September 28, 2018 Reading Time: 3 minutes

Personal income rose 0.3 percent in August, according to data from the Bureau of Economic Analysis. The gain in personal income was supported by a 0.5 percent increase in wages and salaries. Wages and salaries account for about half of personal income. Supplements to wages and salaries (primarily employer contributions to pension and insurance funds and government social-insurance programs) account for another 12 percent of personal income and posted a 0.3 percent rise in August. Proprietors’ income increased 0.3 percent for the month while income on assets (interest and dividends) fell 0.1 percent. Personal tax payments rose 0.4 percent, leaving disposable income with a gain of 0.3 percent. From a year ago, personal income has risen 5.3 percent while disposable personal income has gained 5.2 percent (see chart).

On the spending side, total personal consumption expenditures (PCE) rose 0.3 percent in August. Among the components, durable goods dropped 0.1 percent and while nondurable-goods spending rose by 0.5 percent. Spending on services increased 0.4 percent for the month. After adjusting for price changes, real PCE increased 0.2 percent as a 0.2 percent gain in real durable-goods spending was accompanied by a 0.4 percent gain in real nondurable-goods spending and a 0.2 percent rise in real services. The personal savings rate, which was revised sharply higher in the benchmark NIPA revisions released in July, held steady at 6.6. A more comprehensive measure of savings is available in the quarterly flow-of-funds data from the Federal Reserve. That measure has typically shown a higher savings rate compared to the measure in the monthly personal income release.

The price indexes from the report on personal income and spending are the primary measures followed by the Federal Reserve. The total PCE price index increased 0.1 percent in August as durable-goods prices fell 0.3 percent, nondurable-goods prices rose 0.1 percent, and services prices increased 0.2 percent.

Over the past year, the PCE price index is up 2.2 percent, slightly behind the 2.3 percent recorded in July (see chart). Among the components, the core PCE index, which excludes food and energy prices, is up 2.0 percent from a year ago while the market-based PCE price index excluding food and energy is up 1.7 percent. That measure has been running below 2 percent since 2012.

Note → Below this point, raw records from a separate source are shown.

/-- 0x0509 takes force: records for the nodes that prefer this segment, or LEAVE to each adopted node of SEG, those deepest in the
mesh first, so that no router goes before its children (10 R291, R293). An adoption that by then passes a capacity is refused
(06 R148, 01 R24), a LEAVE that fits no link too (10 R261). -/
def forceAdopt (t : OpTok) (seg : U32) (action : U8) (s : State) : State :=
  if action = 1 ∧ !adoptFits s seg [] then finishOp s t noSeatCapacity
  else if action = 1 then
    let l := adoptees s seg
    let s := l.foldl (adoptNode seg (replicaSuit s seg)) s
    s.mapMesh fun m => { m with adopting := seg :: m.adopting.filter fun x => x != seg, adoptTok := m.adoptTok ++ [(seg, t, l.length)] }
  else
    let l := s.mesh.adopted.filter fun n => n.home == seg
    let bad := l.any fun n => connected s n.node && !leaveFits s n.node
    let depth (n : NodeRec) : Nat := ((assocOf s n.node).map (·.hops)).getD 0
    let l' := (List.range 17).reverse.flatMap fun h => l.filter fun n => min 16 (depth n) == h
    let s := s.mapMesh fun m => { m with adopting := m.adopting.filter fun x => x != seg, adoptTok := m.adoptTok ++ [(seg, t, l.length)] }
    refuseOp (l'.foldl (fun s n => sendLeave s n.node true true) s) t bad

/-- The store of a 0x0509 is done: an adoption is answered with its count; a release once its nodes are gone (10 R291,
R293). -/
def adoptStored (t : OpTok) (action : U8) (s : State) : State :=
  if action = 1 then
    match s.mesh.adoptTok.find? fun x => x.2.1 == t with
    | none => s
    | some x => finishIfDone (s.mapMesh fun m => { m with adoptTok := m.adoptTok.filter fun y => y.2.1 != t }) (some t) { data := countData x.2.2 }
  else releaseDone s

end Sys2Proof.Machine
end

The final September results from the University of Michigan Surveys of Consumer Sentiment show overall consumer sentiment jumped 3.9 points to 100.1 versus the final August result of 96.2. That is just the third time since 2004 that the index has breached the 100 threshold. For the University of Michigan consumer-sentiment survey, both sub-indexes had strong performances in September. First, the current-economic-conditions index rose to 115.2 from 110.3 in August. That is a 4.4 percent gain for the month and a 3.1 percent increase from September 2017. The second sub-index — consumer expectations, one of the AIER leading indicators — rose 3.9 percent for the month and showed a 7.2 percent gain from the prior year, to a level of 90.5. The expectations index is close to the cycle high and matches the reading from October 2017. The increase was largely due to more favorable views on jobs and income.

Overall, gains in disposable personal income should provide support for future increases in personal consumption. Healthy incomes, solid balance sheets, a tight labor market, and high levels of consumer confidence all suggest the outlook for consumers remains favorable. The data suggest the Fed is unlikely to significantly alter the current slow pace of policy normalization. Together, these support a positive outlook for the economy with a low probability of recession over the next several months and quarters.

Robert Hughes

Bob Hughes

Robert Hughes joined AIER in 2013 following more than 25 years in economic and financial markets research on Wall Street. Bob was formerly the head of Global Equity Strategy for Brown Brothers Harriman, where he developed equity investment strategy combining top-down macro analysis with bottom-up fundamentals. Prior to BBH, Bob was a Senior Equity Strategist for State Street Global Markets, Senior Economic Strategist with Prudential Equity Group and Senior Economist and Financial Markets Analyst for Citicorp Investment Services. Bob has a MA in economics from Fordham University and a BS in business from Lehigh University.